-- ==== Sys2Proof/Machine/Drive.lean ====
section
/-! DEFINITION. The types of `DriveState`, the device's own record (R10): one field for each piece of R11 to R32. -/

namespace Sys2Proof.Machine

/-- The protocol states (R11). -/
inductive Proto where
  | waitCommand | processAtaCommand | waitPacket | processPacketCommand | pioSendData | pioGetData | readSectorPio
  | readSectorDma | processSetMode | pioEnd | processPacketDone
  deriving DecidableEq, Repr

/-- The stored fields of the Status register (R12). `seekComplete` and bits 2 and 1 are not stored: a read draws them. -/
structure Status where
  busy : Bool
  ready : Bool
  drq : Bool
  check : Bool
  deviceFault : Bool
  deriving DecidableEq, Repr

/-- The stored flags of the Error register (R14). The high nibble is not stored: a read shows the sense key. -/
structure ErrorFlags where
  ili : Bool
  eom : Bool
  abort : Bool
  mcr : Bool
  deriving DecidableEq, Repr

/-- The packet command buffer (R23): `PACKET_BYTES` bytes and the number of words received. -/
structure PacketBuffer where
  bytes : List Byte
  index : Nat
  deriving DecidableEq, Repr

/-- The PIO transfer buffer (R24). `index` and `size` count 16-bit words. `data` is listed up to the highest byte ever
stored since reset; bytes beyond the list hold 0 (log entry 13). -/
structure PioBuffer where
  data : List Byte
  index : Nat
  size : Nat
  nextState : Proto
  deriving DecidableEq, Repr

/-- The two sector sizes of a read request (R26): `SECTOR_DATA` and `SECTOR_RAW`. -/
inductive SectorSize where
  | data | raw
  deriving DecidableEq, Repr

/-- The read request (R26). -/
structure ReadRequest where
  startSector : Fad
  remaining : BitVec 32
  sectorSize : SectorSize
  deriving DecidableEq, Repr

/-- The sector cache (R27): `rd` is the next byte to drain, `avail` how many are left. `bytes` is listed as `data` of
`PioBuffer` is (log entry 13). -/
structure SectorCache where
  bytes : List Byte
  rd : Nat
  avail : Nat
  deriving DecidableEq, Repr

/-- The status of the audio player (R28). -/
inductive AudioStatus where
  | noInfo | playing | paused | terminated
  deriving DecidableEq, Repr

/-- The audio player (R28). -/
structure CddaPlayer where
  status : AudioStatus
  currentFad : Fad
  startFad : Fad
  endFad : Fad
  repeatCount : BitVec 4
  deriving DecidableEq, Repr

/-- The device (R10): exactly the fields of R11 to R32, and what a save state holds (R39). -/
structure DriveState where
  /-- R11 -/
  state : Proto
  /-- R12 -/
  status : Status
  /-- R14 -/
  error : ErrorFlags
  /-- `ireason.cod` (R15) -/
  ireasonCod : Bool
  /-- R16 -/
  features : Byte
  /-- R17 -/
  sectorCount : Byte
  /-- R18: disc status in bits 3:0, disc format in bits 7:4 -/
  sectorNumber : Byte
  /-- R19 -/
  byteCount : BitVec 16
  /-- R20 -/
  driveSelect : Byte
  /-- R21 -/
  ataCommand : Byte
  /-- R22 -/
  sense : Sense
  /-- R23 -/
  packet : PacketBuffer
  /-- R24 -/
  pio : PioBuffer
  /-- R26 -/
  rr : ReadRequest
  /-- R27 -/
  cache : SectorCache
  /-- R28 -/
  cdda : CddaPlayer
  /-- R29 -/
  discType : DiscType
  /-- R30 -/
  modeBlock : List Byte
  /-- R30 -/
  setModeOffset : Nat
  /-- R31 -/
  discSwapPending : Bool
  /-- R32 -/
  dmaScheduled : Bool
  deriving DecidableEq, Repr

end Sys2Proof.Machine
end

☆ ☆ ☆

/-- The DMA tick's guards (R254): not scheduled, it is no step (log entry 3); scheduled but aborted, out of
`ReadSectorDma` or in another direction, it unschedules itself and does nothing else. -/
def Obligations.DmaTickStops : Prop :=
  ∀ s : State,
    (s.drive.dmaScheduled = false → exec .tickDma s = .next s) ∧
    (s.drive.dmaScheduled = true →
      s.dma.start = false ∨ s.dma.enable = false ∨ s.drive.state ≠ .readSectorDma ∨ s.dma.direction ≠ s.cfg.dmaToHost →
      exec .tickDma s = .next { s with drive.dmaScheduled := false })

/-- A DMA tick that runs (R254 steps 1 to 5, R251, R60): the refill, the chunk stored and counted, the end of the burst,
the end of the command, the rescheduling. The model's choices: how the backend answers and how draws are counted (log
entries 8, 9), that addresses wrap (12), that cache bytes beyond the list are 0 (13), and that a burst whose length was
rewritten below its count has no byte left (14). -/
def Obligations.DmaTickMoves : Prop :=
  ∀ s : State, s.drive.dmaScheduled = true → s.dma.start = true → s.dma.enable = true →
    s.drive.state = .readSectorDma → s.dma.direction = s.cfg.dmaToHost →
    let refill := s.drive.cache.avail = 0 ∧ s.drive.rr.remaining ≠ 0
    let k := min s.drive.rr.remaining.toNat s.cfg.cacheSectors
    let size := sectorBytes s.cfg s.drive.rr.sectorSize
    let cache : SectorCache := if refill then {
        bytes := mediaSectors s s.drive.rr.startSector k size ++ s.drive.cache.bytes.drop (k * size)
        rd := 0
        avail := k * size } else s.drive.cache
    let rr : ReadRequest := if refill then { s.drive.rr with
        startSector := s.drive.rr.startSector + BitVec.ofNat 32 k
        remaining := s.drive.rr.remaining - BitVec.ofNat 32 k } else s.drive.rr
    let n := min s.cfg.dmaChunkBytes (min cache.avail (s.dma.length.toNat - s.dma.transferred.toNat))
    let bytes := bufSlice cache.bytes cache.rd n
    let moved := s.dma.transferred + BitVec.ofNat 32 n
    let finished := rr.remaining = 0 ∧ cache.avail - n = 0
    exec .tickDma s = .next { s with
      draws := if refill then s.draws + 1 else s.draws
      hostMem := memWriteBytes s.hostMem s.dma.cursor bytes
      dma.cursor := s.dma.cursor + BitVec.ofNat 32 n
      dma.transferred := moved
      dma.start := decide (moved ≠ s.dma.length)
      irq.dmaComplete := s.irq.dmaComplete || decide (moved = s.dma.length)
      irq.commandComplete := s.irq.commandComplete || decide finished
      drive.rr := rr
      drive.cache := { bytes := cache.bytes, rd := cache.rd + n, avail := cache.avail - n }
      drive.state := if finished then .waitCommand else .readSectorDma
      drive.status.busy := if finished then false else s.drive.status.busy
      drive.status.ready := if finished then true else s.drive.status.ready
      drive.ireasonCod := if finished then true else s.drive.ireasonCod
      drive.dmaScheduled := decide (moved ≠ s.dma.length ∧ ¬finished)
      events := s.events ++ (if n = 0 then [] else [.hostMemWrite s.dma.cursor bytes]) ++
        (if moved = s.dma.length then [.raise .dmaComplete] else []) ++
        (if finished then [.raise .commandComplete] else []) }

☆ ☆ ☆

Out of the data above, transcribe exactly and only the lines starting with the line that has "structure PioBuffer where" and going on through the line that has "of the audio player (R28). -/", both included.

Your solution
structure PioBuffer where
  data : List Byte
  index : Nat
  size : Nat
  nextState : Proto
  deriving DecidableEq, Repr

/-- The two sector sizes of a read request (R26): `SECTOR_DATA` and `SECTOR_RAW`. -/
inductive SectorSize where
  | data | raw
  deriving DecidableEq, Repr

/-- The read request (R26). -/
structure ReadRequest where
  startSector : Fad
  remaining : BitVec 32
  sectorSize : SectorSize
  deriving DecidableEq, Repr

/-- The sector cache (R27): `rd` is the next byte to drain, `avail` how many are left. `bytes` is listed as `data` of
`PioBuffer` is (log entry 13). -/
structure SectorCache where
  bytes : List Byte
  rd : Nat
  avail : Nat
  deriving DecidableEq, Repr

/-- The status of the audio player (R28). -/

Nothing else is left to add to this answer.